Иллюстрация Александра Ермоловича

Иллюстрация Александра Ермоловича

 
15. ПРОИСШЕСТВИЕ В МУЗЕЕ
 
…Господи, сделай так, 
чтобы я мог утешать, 
а не быть утешаемым, 
понимать, а не быть понятым, 
любить, а не быть любимым…
Молитва Святого Франциска  Ассийского
 
    За несколько дней, проведённых в семье Лакаренов, я посетила гораздо больше музеев и ресторанов, чем за всю свою жизнь. Надо отдать должное темпераментной Тамаре, она возилась со мной словно родная сестра. Знакомила с людьми. Покупала мне вещи в бутиках. Строила планы по устройству моего будущего во Франции.
     Из огромного чувства благодарности я пыталась изо всех сил сделать для моих новых друзей что-нибудь приятное. Так любимые на Родине «крабовые палочки» французы, презрительно морщась, называли «сурими» и есть их, категорически отказывались. Пока я однажды не приготовила из них наш традиционный салат со сладкой кукурузой, что знают все, даже начинающие русские домохозяйки. Потом меня просили готовить его каждый раз.
    Вскоре стала ясна истинная цель моего пребывания в апартаментах Лакаренов. В первый же вечер мадам Тамара попросила меня проконсультировать её в сфере фэн-шуй. Затем мне доверили начертить схему огромной квартиры, определив фэн-шуйские зоны. А после хозяйка настоятельно попросила активизировать сферы: «Богатство», «Любовь» и «Карьера». По пути в музеи и выставочные залы мы больше рыскали по магазинам в поисках необходимых предметов: красных лент, постеров, колокольчиков, символических фигурок лягушек, черепах и уточек-мандаринок. Мы работали с утра до поздней ночи, меняя цвет в комнатах на нужный. Передвигали мебель, сверяя направления сторон света по компасу.
    Особенно радовало моё пребывание в доме трёх русских сыновей Тамары: Сержа, Атема (Артёма) и маленького Николя. Мы с удовольствием проводили время: разговаривали, рисовали, катались на роликах. У них была няня-испанка – неопрятная, необщительная и насквозь пропахшая табаком. Баба-Яга в молодые годы. С детьми кроме командного тона в доме больше никак не общались.
    Мадам Тамара при малейшем отклонении от намеченного ей курса впадала в такую ярость, что ни одному здравомыслящему человеку не приходила на ум опрометчивая мысль ослушаться госпожу Лакарен.
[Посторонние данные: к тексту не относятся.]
-- ==== Sys2Proof/Laws/PerInstr.lean ====
section
/-!
SUPPORT. Laws/PerInstr.lean: what is stated of every instruction as syntax, one lemma per constructor.
-/
namespace Sys2Proof.Laws

/-- The word of an instruction has the fields R70 gives it: the opcode of R74 in [7:0], and the rest above it. -/
def EncodedFields.Statement (i : Instr) : Prop := opField (encode i) = i.opcode ∧ upperField (encode i) = i.upperBits

theorem encodedFields (i : Instr) : EncodedFields.Statement i := by
  refine ⟨?_, ?_⟩
  · show BitVec.extractLsb' 0 8 (i.upperBits ++ i.opcode : BitVec (24 + 8)) = i.opcode
    ext k hk
    rw [BitVec.getElem_extractLsb', BitVec.getLsbD_append, if_pos (by omega), Nat.zero_add, BitVec.getLsbD_eq_getElem]
  · show BitVec.extractLsb' 8 24 (i.upperBits ++ i.opcode : BitVec (24 + 8)) = i.upperBits
    ext k hk
    rw [BitVec.getElem_extractLsb', BitVec.getLsbD_append, if_neg (by omega), Nat.add_sub_cancel_left,
      BitVec.getLsbD_eq_getElem]

theorem EncodedFields.illegal (upper : BitVec 24) : EncodedFields.Statement (.illegal upper) := encodedFields _
theorem EncodedFields.nop : EncodedFields.Statement .nop := encodedFields _
theorem EncodedFields.blkReset : EncodedFields.Statement .blkReset := encodedFields _
theorem EncodedFields.encReset : EncodedFields.Statement .encReset := encodedFields _
theorem EncodedFields.encWriteEqual : EncodedFields.Statement .encWriteEqual := encodedFields _
theorem EncodedFields.encWritePart : EncodedFields.Statement .encWritePart := encodedFields _
theorem EncodedFields.encWritePartFt : EncodedFields.Statement .encWritePartFt := encodedFields _
theorem EncodedFields.encWriteFib : EncodedFields.Statement .encWriteFib := encodedFields _
theorem EncodedFields.encWriteCount (W : Nat) : EncodedFields.Statement (.encWriteCount W) := encodedFields _
theorem EncodedFields.encWriteSplit (r : Nat) (extra : Bool) : EncodedFields.Statement (.encWriteSplit r extra) := encodedFields _
theorem EncodedFields.encFinish : EncodedFields.Statement .encFinish := encodedFields _
theorem EncodedFields.decReset : EncodedFields.Statement .decReset := encodedFields _
theorem EncodedFields.decReadEqual : EncodedFields.Statement .decReadEqual := encodedFields _
theorem EncodedFields.decPeek : EncodedFields.Statement .decPeek := encodedFields _
theorem EncodedFields.decNarrow : EncodedFields.Statement .decNarrow := encodedFields _
theorem EncodedFields.decReadPartFt : EncodedFields.Statement .decReadPartFt := encodedFields _
theorem EncodedFields.decReadFib : EncodedFields.Statement .decReadFib := encodedFields _
theorem EncodedFields.decReadCount (W : Nat) : EncodedFields.Statement (.decReadCount W) := encodedFields _
theorem EncodedFields.decReadSplit (r : Nat) (extra : Bool) : EncodedFields.Statement (.decReadSplit r extra) := encodedFields _
theorem EncodedFields.ftClear : EncodedFields.Statement .ftClear := encodedFields _
theorem EncodedFields.ftInsert : EncodedFields.Statement .ftInsert := encodedFields _
theorem EncodedFields.ftRemove : EncodedFields.Statement .ftRemove := encodedFields _
theorem EncodedFields.ftIncrease : EncodedFields.Statement .ftIncrease := encodedFields _
theorem EncodedFields.ftCum : EncodedFields.Statement .ftCum := encodedFields _
theorem EncodedFields.ftFind : EncodedFields.Statement .ftFind := encodedFields _
theorem EncodedFields.ftTotal : EncodedFields.Statement .ftTotal := encodedFields _
theorem EncodedFields.ftWeight : EncodedFields.Statement .ftWeight := encodedFields _
theorem EncodedFields.lzEncode : EncodedFields.Statement .lzEncode := encodedFields _
theorem EncodedFields.lzDecode : EncodedFields.Statement .lzDecode := encodedFields _

end Sys2Proof.Laws
end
Девиз семьи был примерно таков: «Если попытаешься дёрнуться – лучше б тебе на свет не родиться!»         
    Я всё никак не могла понять, почему мадам Тамара так заботится обо мне и так бесконечно добра, несмотря на свою явно стервозную сущность. Пока до меня не дошло, что кроме меня ей и заняться-то особо нечем. Она кормила меня, одевала, поучала, демонстрируя своё превосходство, и каждый раз подчёркивая принадлежность к недоступному для меня высшему европейскому сословью: «Мой Себастьян очень высокооплачиваемый начальник в крупной компании!» А меня можно было безнаказанно показывать знакомым, как ярмарочного уродца или редкую зверушку:
– А эта девушка знаете откуда?
– ?
– Из Сибири!
– Не может быть!!!
    Я была просто новой игрушкой капризной девочки. Но приведись тут остаться, интерес сразу будет утрачен. Выплывай сама, как знаешь! То что «сибирский медвежонок» госпоже быстро надоедал становилось понятнее день ото дня.
– Лена, ты в душ пойдёшь, так поскромнее воду расходуй. Это тебе не наша Раша, где ничего по жизни не берегут. Тут каждая капля на учёте и денег стоит!
– Хорошо…     
– А почему тебе Месье с собой денег не дал? Ведь в Кане очень дорогой проезд. А я завтра поведу тебя по музеям. Будем ходить целый день, проголодаемся, конечно, зайдём в кафе. О чём он думал? А ты почему не намекнула? Хотя да, – ты же без языка. Жё нё парль па франсэ (искаж. франц. – Я не говорю по-французски). Но всё равно вы ж как-то общаетесь?
– …
     Я не знала, как объяснить, что люди отлично понимают друг друга на любом языке, когда хотят понять. Но в последнее время он, похоже, наигрался с «заморской диковинкой» и больше не обращал на меня внимания. Я готова была провалиться сквозь землю от стыда и осознания своей ничтожности и ненужности.
 
     Лакарены занимали пентхауз – весь этаж на верхнем этаже четырёхэтажного дома. В отличие от всех остальных жильцов они имели не только более внушительную жилплощадь, но и широкую террасу на открытом воздухе.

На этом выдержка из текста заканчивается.